Hick....That's the broblem bro....There are no authorized med dispensaries in my state?????

Thai


----------



## WBTA

I have no disorders. Any suggestions on the easiest way to get a perscription?


----------



## Ogof

WBTA said:
			
		

> I have no disorders. Any suggestions on the easiest way to get a perscription?



This is a MEDICAL Marijuana thread. Not a scam the doctor and make it bad for all the really sick people thread.

Medical marijuana is a needed substance for many people and scamming will only be more ammunition for the "anti" people.  Let alone that a doctor can loose his/her license to practice if a false claim is made.


----------



## Stoney Bud

WBTA said:
			
		

> I have no disorders. Any suggestions on the easiest way to get a perscription?


With all the hassles that are involved with prescription MJ, why would you want to?

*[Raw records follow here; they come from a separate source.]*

-- ==== Sys2Proof/Laws/FrameTwin.lean ====
section
/-! SUPPORT. What each operation of Machine/Twin.lean leaves as it is. -/

namespace Sys2Proof.Machine

open Sys2Proof

theorem Live.fibre_frame (L : Live) (path copy : Nat) :
    (Live.fibre L path copy).mode = L.mode ∧
    (Live.fibre L path copy).pins = L.pins ∧
    (Live.fibre L path copy).time = L.time ∧
    (Live.fibre L path copy).ks = L.ks ∧
    (Live.fibre L path copy).saf = L.saf ∧
    (Live.fibre L path copy).seg = L.seg ∧
    (Live.fibre L path copy).node = L.node ∧
    (Live.fibre L path copy).conv = L.conv ∧
    (Live.fibre L path copy).eng = L.eng ∧
    (Live.fibre L path copy).chi = L.chi ∧
    (Live.fibre L path copy).est = L.est ∧
    (Live.fibre L path copy).th = L.th ∧
    (Live.fibre L path copy).mgr = L.mgr ∧
    (Live.fibre L path copy).lgc = L.lgc ∧
    (Live.fibre L path copy).upd = L.upd ∧
    (Live.fibre L path copy).jrn = L.jrn ∧
    (Live.fibre L path copy).ret = L.ret ∧
    (Live.fibre L path copy).blob = L.blob ∧
    (Live.fibre L path copy).out = L.out := by
  have h0 := @Live.twinEv_frame
  simp [Live.fibre, h0]

theorem Live.storeFrame_frame (L : Live) (f : Bytes) :
    (Live.storeFrame L f).mode = L.mode ∧
    (Live.storeFrame L f).pins = L.pins ∧
    (Live.storeFrame L f).time = L.time ∧
    (Live.storeFrame L f).ks = L.ks ∧
    (Live.storeFrame L f).rcd = L.rcd ∧
    (Live.storeFrame L f).saf = L.saf ∧
    (Live.storeFrame L f).seg = L.seg ∧
    (Live.storeFrame L f).node = L.node ∧
    (Live.storeFrame L f).conv = L.conv ∧
    (Live.storeFrame L f).eng = L.eng ∧
    (Live.storeFrame L f).chi = L.chi ∧
    (Live.storeFrame L f).cap = L.cap ∧
    (Live.storeFrame L f).est = L.est ∧
    (Live.storeFrame L f).th = L.th ∧
    (Live.storeFrame L f).com = L.com ∧
    (Live.storeFrame L f).mgr = L.mgr ∧
    (Live.storeFrame L f).lgc = L.lgc ∧
    (Live.storeFrame L f).upd = L.upd ∧
    (Live.storeFrame L f).jrn = L.jrn ∧
    (Live.storeFrame L f).dbg = L.dbg ∧
    (Live.storeFrame L f).ret = L.ret ∧
    (Live.storeFrame L f).obj = L.obj ∧
    (Live.storeFrame L f).blob = L.blob ∧
    (Live.storeFrame L f).out = L.out ∧
    (Live.storeFrame L f).free = L.free := by
  simp [Live.storeFrame]

theorem Live.partnerOff_frame (L : Live) :
    (Live.partnerOff L).mode = L.mode ∧
    (Live.partnerOff L).pins = L.pins ∧
    (Live.partnerOff L).time = L.time ∧
    (Live.partnerOff L).ks = L.ks ∧
    (Live.partnerOff L).rcd = L.rcd ∧
    (Live.partnerOff L).seg = L.seg ∧
    (Live.partnerOff L).node = L.node ∧
    (Live.partnerOff L).conv = L.conv ∧
    (Live.partnerOff L).twin = L.twin ∧
    (Live.partnerOff L).eng = L.eng ∧
    (Live.partnerOff L).chi = L.chi ∧
    (Live.partnerOff L).cap = L.cap ∧
    (Live.partnerOff L).est = L.est ∧
    (Live.partnerOff L).th = L.th ∧
    (Live.partnerOff L).com = L.com ∧
    (Live.partnerOff L).mgr = L.mgr ∧
    (Live.partnerOff L).lgc = L.lgc ∧
    (Live.partnerOff L).upd = L.upd ∧
    (Live.partnerOff L).jrn = L.jrn ∧
    (Live.partnerOff L).dbg = L.dbg ∧
    (Live.partnerOff L).ret = L.ret ∧
    (Live.partnerOff L).obj = L.obj ∧
    (Live.partnerOff L).blob = L.blob ∧
    (Live.partnerOff L).out = L.out ∧
    (Live.partnerOff L).free = L.free := by
  simp [Live.partnerOff]
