theorem Live.trip_keeps (L : Live) (n ch code : Nat) (classF bay : Bool) :
    (Live.trip L n ch code classF bay).mode.booted = L.mode.booted ∧
    (Live.trip L n ch code classF bay).mode.listening = L.mode.listening ∧
    (Live.trip L n ch code classF bay).mode.quarryEntry = L.mode.quarryEntry ∧
    (Live.trip L n ch code classF bay).pins.aux1 = L.pins.aux1 ∧
    (Live.trip L n ch code classF bay).pins.aux2 = L.pins.aux2 ∧
    (Live.trip L n ch code classF bay).pins.auxSince = L.pins.auxSince ∧
    (Live.trip L n ch code classF bay).pins.holdup = L.pins.holdup ∧
    (Live.trip L n ch code classF bay).pins.quarryRelays = L.pins.quarryRelays ∧
    (Live.trip L n ch code classF bay).pins.fbKpOpen = L.pins.fbKpOpen ∧
    (Live.trip L n ch code classF bay).pins.fbKnOpen = L.pins.fbKnOpen ∧
    (Live.trip L n ch code classF bay).pins.sswOpen = L.pins.sswOpen ∧
    (Live.trip L n ch code classF bay).saf.supplyLoss = L.saf.supplyLoss ∧
    (Live.trip L n ch code classF bay).saf.fastLatch = L.saf.fastLatch ∧
    (Live.trip L n ch code classF bay).saf.precharge = L.saf.precharge ∧
    (Live.trip L n ch code classF bay).saf.pairs = L.saf.pairs ∧
    (Live.trip L n ch code classF bay).saf.eA = L.saf.eA ∧
    (Live.trip L n ch code classF bay).saf.eB = L.saf.eB ∧
    (Live.trip L n ch code classF bay).twin.pair = L.twin.pair ∧
    (Live.trip L n ch code classF bay).twin.gen = L.twin.gen ∧
    (Live.trip L n ch code classF bay).twin.p = L.twin.p ∧
    (Live.trip L n ch code classF bay).twin.transfer = L.twin.transfer ∧
    (Live.trip L n ch code classF bay).twin.check = L.twin.check := by
  have h0 := @Live.tripAct_keeps
  have h1 := @Live.latchCause_frame
  have h2 := @Live.latchCause_keeps
  have h3 := @Live.countSf11_frame
  have h4 := @Live.countSf11_keeps
  have h5 := @Live.openElement_frame
  have h6 := @Live.openElement_keeps
  simp only [Live.trip]
  (repeat' split) <;> simp [h0, h1, h2, h3, h4, h5, h6]

theorem Live.sf12_keeps (L : Live) (ch : Nat) :
    (Live.sf12 L ch).mode.booted = L.mode.booted ∧
    (Live.sf12 L ch).mode.listening = L.mode.listening ∧
    (Live.sf12 L ch).mode.quarryEntry = L.mode.quarryEntry ∧
    (Live.sf12 L ch).pins.aux1 = L.pins.aux1 ∧
    (Live.sf12 L ch).pins.aux2 = L.pins.aux2 ∧
    (Live.sf12 L ch).pins.auxSince = L.pins.auxSince ∧
    (Live.sf12 L ch).pins.holdup = L.pins.holdup ∧
    (Live.sf12 L ch).pins.quarryRelays = L.pins.quarryRelays ∧
    (Live.sf12 L ch).pins.fbKpOpen = L.pins.fbKpOpen ∧
    (Live.sf12 L ch).pins.fbKnOpen = L.pins.fbKnOpen ∧
    (Live.sf12 L ch).pins.sswOpen = L.pins.sswOpen ∧
    (Live.sf12 L ch).saf.supplyLoss = L.saf.supplyLoss ∧
    (Live.sf12 L ch).saf.fastLatch = L.saf.fastLatch ∧
    (Live.sf12 L ch).saf.precharge = L.saf.precharge ∧
    (Live.sf12 L ch).saf.pairs = L.saf.pairs ∧
    (Live.sf12 L ch).saf.eA = L.saf.eA ∧
    (Live.sf12 L ch).saf.eB = L.saf.eB ∧
    (Live.sf12 L ch).twin.pair = L.twin.pair ∧
    (Live.sf12 L ch).twin.gen = L.twin.gen ∧
    (Live.sf12 L ch).twin.p = L.twin.p ∧
    (Live.sf12 L ch).twin.transfer = L.twin.transfer ∧
    (Live.sf12 L ch).twin.check = L.twin.check := by
  have h0 := @Live.trip_keeps
  simp [Live.sf12, h0]

theorem Live.endActive_keeps (L : Live) (n : Nat) :
    (Live.endActive L n).pins.aux1 = L.pins.aux1 ∧
    (Live.endActive L n).pins.aux2 = L.pins.aux2 ∧
    (Live.endActive L n).pins.auxSince = L.pins.auxSince ∧
    (Live.endActive L n).pins.holdup = L.pins.holdup ∧
    (Live.endActive L n).pins.fastOff = L.pins.fastOff ∧
    (Live.endActive L n).pins.contactA = L.pins.contactA ∧
    (Live.endActive L n).pins.contactB = L.pins.contactB ∧
    (Live.endActive L n).pins.elementOpen = L.pins.elementOpen ∧
    (Live.endActive L n).pins.elemA = L.pins.elemA ∧
    (Live.endActive L n).pins.elemB = L.pins.elemB ∧
    (Live.endActive L n).pins.quarryRelays = L.pins.quarryRelays ∧
    (Live.endActive L n).pins.fbKpOpen = L.pins.fbKpOpen ∧
    (Live.endActive L n).pins.fbKnOpen = L.pins.fbKnOpen ∧
    (Live.endActive L n).pins.sswOpen = L.pins.sswOpen ∧
    (Live.endActive L n).saf.supplyLoss = L.saf.supplyLoss ∧
    (Live.endActive L n).saf.fastLatch = L.saf.fastLatch ∧
    (Live.endActive L n).saf.hazard = L.saf.hazard ∧
    (Live.endActive L n).saf.precharge = L.saf.precharge ∧
    (Live.endActive L n).saf.pairs = L.saf.pairs ∧
    (Live.endActive L n).saf.eA = L.saf.eA ∧
    (Live.endActive L n).saf.eB = L.saf.eB := by
  have h0 := @Live.endCommand_keeps
  simp [Live.endActive, h0]

theorem Live.releaseCause_keeps (L : Live) (n : Nat) :
    (Live.releaseCause L n).pins.aux1 = L.pins.aux1 ∧
    (Live.releaseCause L n).pins.aux2 = L.pins.aux2 ∧
    (Live.releaseCause L n).pins.auxSince = L.pins.auxSince ∧
    (Live.releaseCause L n).pins.holdup = L.pins.holdup ∧
    (Live.releaseCause L n).pins.fastOff = L.pins.fastOff ∧
    (Live.releaseCause L n).pins.contactA = L.pins.contactA ∧
    (Live.releaseCause L n).pins.contactB = L.pins.contactB ∧
    (Live.releaseCause L n).pins.elementOpen = L.pins.elementOpen ∧
    (Live.releaseCause L n).pins.elemA = L.pins.elemA ∧
    (Live.releaseCause L n).pins.elemB = L.pins.elemB ∧
    (Live.releaseCause L n).pins.quarryRelays = L.pins.quarryRelays ∧
    (Live.releaseCause L n).pins.fbKpOpen = L.pins.fbKpOpen ∧
    (Live.releaseCause L n).pins.fbKnOpen = L.pins.fbKnOpen ∧
    (Live.releaseCause L n).pins.sswOpen = L.pins.sswOpen ∧
    (Live.releaseCause L n).saf.supplyLoss = L.saf.supplyLoss ∧
    (Live.releaseCause L n).saf.fastLatch = L.saf.fastLatch ∧
    (Live.releaseCause L n).saf.hazard = L.saf.hazard ∧
    (Live.releaseCause L n).saf.precharge = L.saf.precharge ∧
    (Live.releaseCause L n).saf.pairs = L.saf.pairs ∧
    (Live.releaseCause L n).saf.eA = L.saf.eA ∧
    (Live.releaseCause L n).saf.eB = L.saf.eB := by
  have h0 := @Live.endActive_frame
  have h1 := @Live.endActive_keeps
  simp [Live.releaseCause, h0, h1]

theorem Live.closeIfDue_keeps (L : Live) :
    (Live.closeIfDue L).pins.aux1 = L.pins.aux1 ∧
    (Live.closeIfDue L).pins.aux2 = L.pins.aux2 ∧
    (Live.closeIfDue L).pins.auxSince = L.pins.auxSince ∧
    (Live.closeIfDue L).pins.holdup = L.pins.holdup ∧
    (Live.closeIfDue L).pins.fastOff = L.pins.fastOff ∧
    (Live.closeIfDue L).pins.contactA = L.pins.contactA ∧
    (Live.closeIfDue L).pins.contactB = L.pins.contactB ∧
    (Live.closeIfDue L).pins.quarryRelays = L.pins.quarryRelays ∧
    (Live.closeIfDue L).pins.fbKpOpen = L.pins.fbKpOpen ∧
    (Live.closeIfDue L).pins.fbKnOpen = L.pins.fbKnOpen ∧
    (Live.closeIfDue L).pins.sswOpen = L.pins.sswOpen ∧
    (Live.closeIfDue L).saf.supplyLoss = L.saf.supplyLoss ∧
    (Live.closeIfDue L).saf.fastLatch = L.saf.fastLatch ∧
    (Live.closeIfDue L).saf.hazard = L.saf.hazard ∧
    (Live.closeIfDue L).saf.precharge = L.saf.precharge ∧
    (Live.closeIfDue L).saf.ownCmd = L.saf.ownCmd ∧
    (Live.closeIfDue L).saf.pairs = L.saf.pairs ∧
    (Live.closeIfDue L).saf.eA = L.saf.eA ∧
    (Live.closeIfDue L).saf.eB = L.saf.eB := by
  simp only [Live.closeIfDue]
  (repeat' split) <;> simp

theorem Live.closeElement_keeps (L : Live) (why : Nat) :
    (Live.closeElement L why).pins.aux1 = L.pins.aux1 ∧
    (Live.closeElement L why).pins.aux2 = L.pins.aux2 ∧
    (Live.closeElement L why).pins.auxSince = L.pins.auxSince ∧
    (Live.closeElement L why).pins.holdup = L.pins.holdup ∧
    (Live.closeElement L why).pins.fastOff = L.pins.fastOff ∧
    (Live.closeElement L why).pins.contactA = L.pins.contactA ∧
    (Live.closeElement L why).pins.contactB = L.pins.contactB ∧
    (Live.closeElement L why).pins.quarryRelays = L.pins.quarryRelays ∧
    (Live.closeElement L why).pins.fbKpOpen = L.pins.fbKpOpen ∧
    (Live.closeElement L why).pins.fbKnOpen = L.pins.fbKnOpen ∧
    (Live.closeElement L why).pins.sswOpen = L.pins.sswOpen ∧
    (Live.closeElement L why).saf.supplyLoss = L.saf.supplyLoss ∧
    (Live.closeElement L why).saf.fastLatch = L.saf.fastLatch ∧
    (Live.closeElement L why).saf.hazard = L.saf.hazard ∧
    (Live.closeElement L why).saf.precharge = L.saf.precharge ∧
    (Live.closeElement L why).saf.ownCmd = L.saf.ownCmd ∧
    (Live.closeElement L why).saf.pairs = L.saf.pairs ∧
    (Live.closeElement L why).saf.eA = L.saf.eA ∧
    (Live.closeElement L why).saf.eB = L.saf.eB := by
  have h0 := @Live.closeIfDue_keeps
  simp [Live.closeElement, h0]

theorem Live.prechargeFault_keeps (L : Live) (code : Nat) :
    (Live.prechargeFault L code).mode.booted = L.mode.booted ∧
    (Live.prechargeFault L code).mode.listening = L.mode.listening ∧
    (Live.prechargeFault L code).mode.quarryEntry = L.mode.quarryEntry ∧
    (Live.prechargeFault L code).pins.aux1 = L.pins.aux1 ∧
    (Live.prechargeFault L code).pins.aux2 = L.pins.aux2 ∧
    (Live.prechargeFault L code).pins.auxSince = L.pins.auxSince ∧
    (Live.prechargeFault L code).pins.holdup = L.pins.holdup ∧
    (Live.prechargeFault L code).pins.elementOpen = L.pins.elementOpen ∧
    (Live.prechargeFault L code).pins.elemA = L.pins.elemA ∧
    (Live.prechargeFault L code).pins.elemB = L.pins.elemB ∧
    (Live.prechargeFault L code).pins.quarryRelays = L.pins.quarryRelays ∧
    (Live.prechargeFault L code).pins.fbKpOpen = L.pins.fbKpOpen ∧
    (Live.prechargeFault L code).pins.fbKnOpen = L.pins.fbKnOpen ∧
    (Live.prechargeFault L code).pins.sswOpen = L.pins.sswOpen ∧
    (Live.prechargeFault L code).saf.supplyLoss = L.saf.supplyLoss ∧
    (Live.prechargeFault L code).saf.fastLatch = L.saf.fastLatch ∧
    (Live.prechargeFault L code).saf.hazard = L.saf.hazard ∧
    (Live.prechargeFault L code).saf.pairs = L.saf.pairs ∧
    (Live.prechargeFault L code).saf.eA = L.saf.eA ∧
    (Live.prechargeFault L code).saf.eB = L.saf.eB := by
  have h0 := @Live.enterSafe_keeps
  simp [Live.prechargeFault, h0]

Just build yourself a growroom and make all you want!


----------



## DoctorFeelGood

Thai Stick said:
			
		

> I just got my license to smoke grow and posses.....I need some help. I am on morphine and sleep...actually nod all day. It sucks! I'm hoping to find a few Pure to mostly sats to trade some of these indies for......Can anyone help?????/
> 
> Thai.


 
Where do you live???
DFG


----------



## ms_1

Multiple Sclerosis, Degenerative Disc Disease, Meniere's Disease, Chronic Pain, Chronic Wasting (Weight Loss), Headaches, Brian and spine surgeries.  Lots of Spasms, tremors, and insomnia/Apnea.  Legal in my state to possess and grow limited amounts.

Medical MJ has allowed me to cut some of my other prescriptions down.


----------



## smokinsiggy

Been using pot for a long , long time for chronic pain , degenerative discs , severe arthiritis , and musle spasms. Was on many meds to cope with all this baggage and one day quit it all . This was not a good choice , kinda fell off kilter and needed a rest for a few days in the Zone . In one of my lifes cocaine addiction was a problem in that life . Started smoking more pot and decided to quit that life . Been away from the crap for over 10 yrs I think . Never looked back again .


----------



## Mr.Wakenbake

I used to be a recreational smoker, now I consider myself a medical smoker. Due to a almost life ending accident ...but i am here and not on the nasty nasty narcotics anymore  thank the good bud for that !

For the chronic pain i have in my joints and just to be able to function really. Without pot i woulnd't have a life  at all.. i would be hopped up on narcotics lookin for my next pill.


----------



## Dizoelio

A broken heart and some insomnia... but I started off as a pothead... just noticed it chilled me out and relaxed me.  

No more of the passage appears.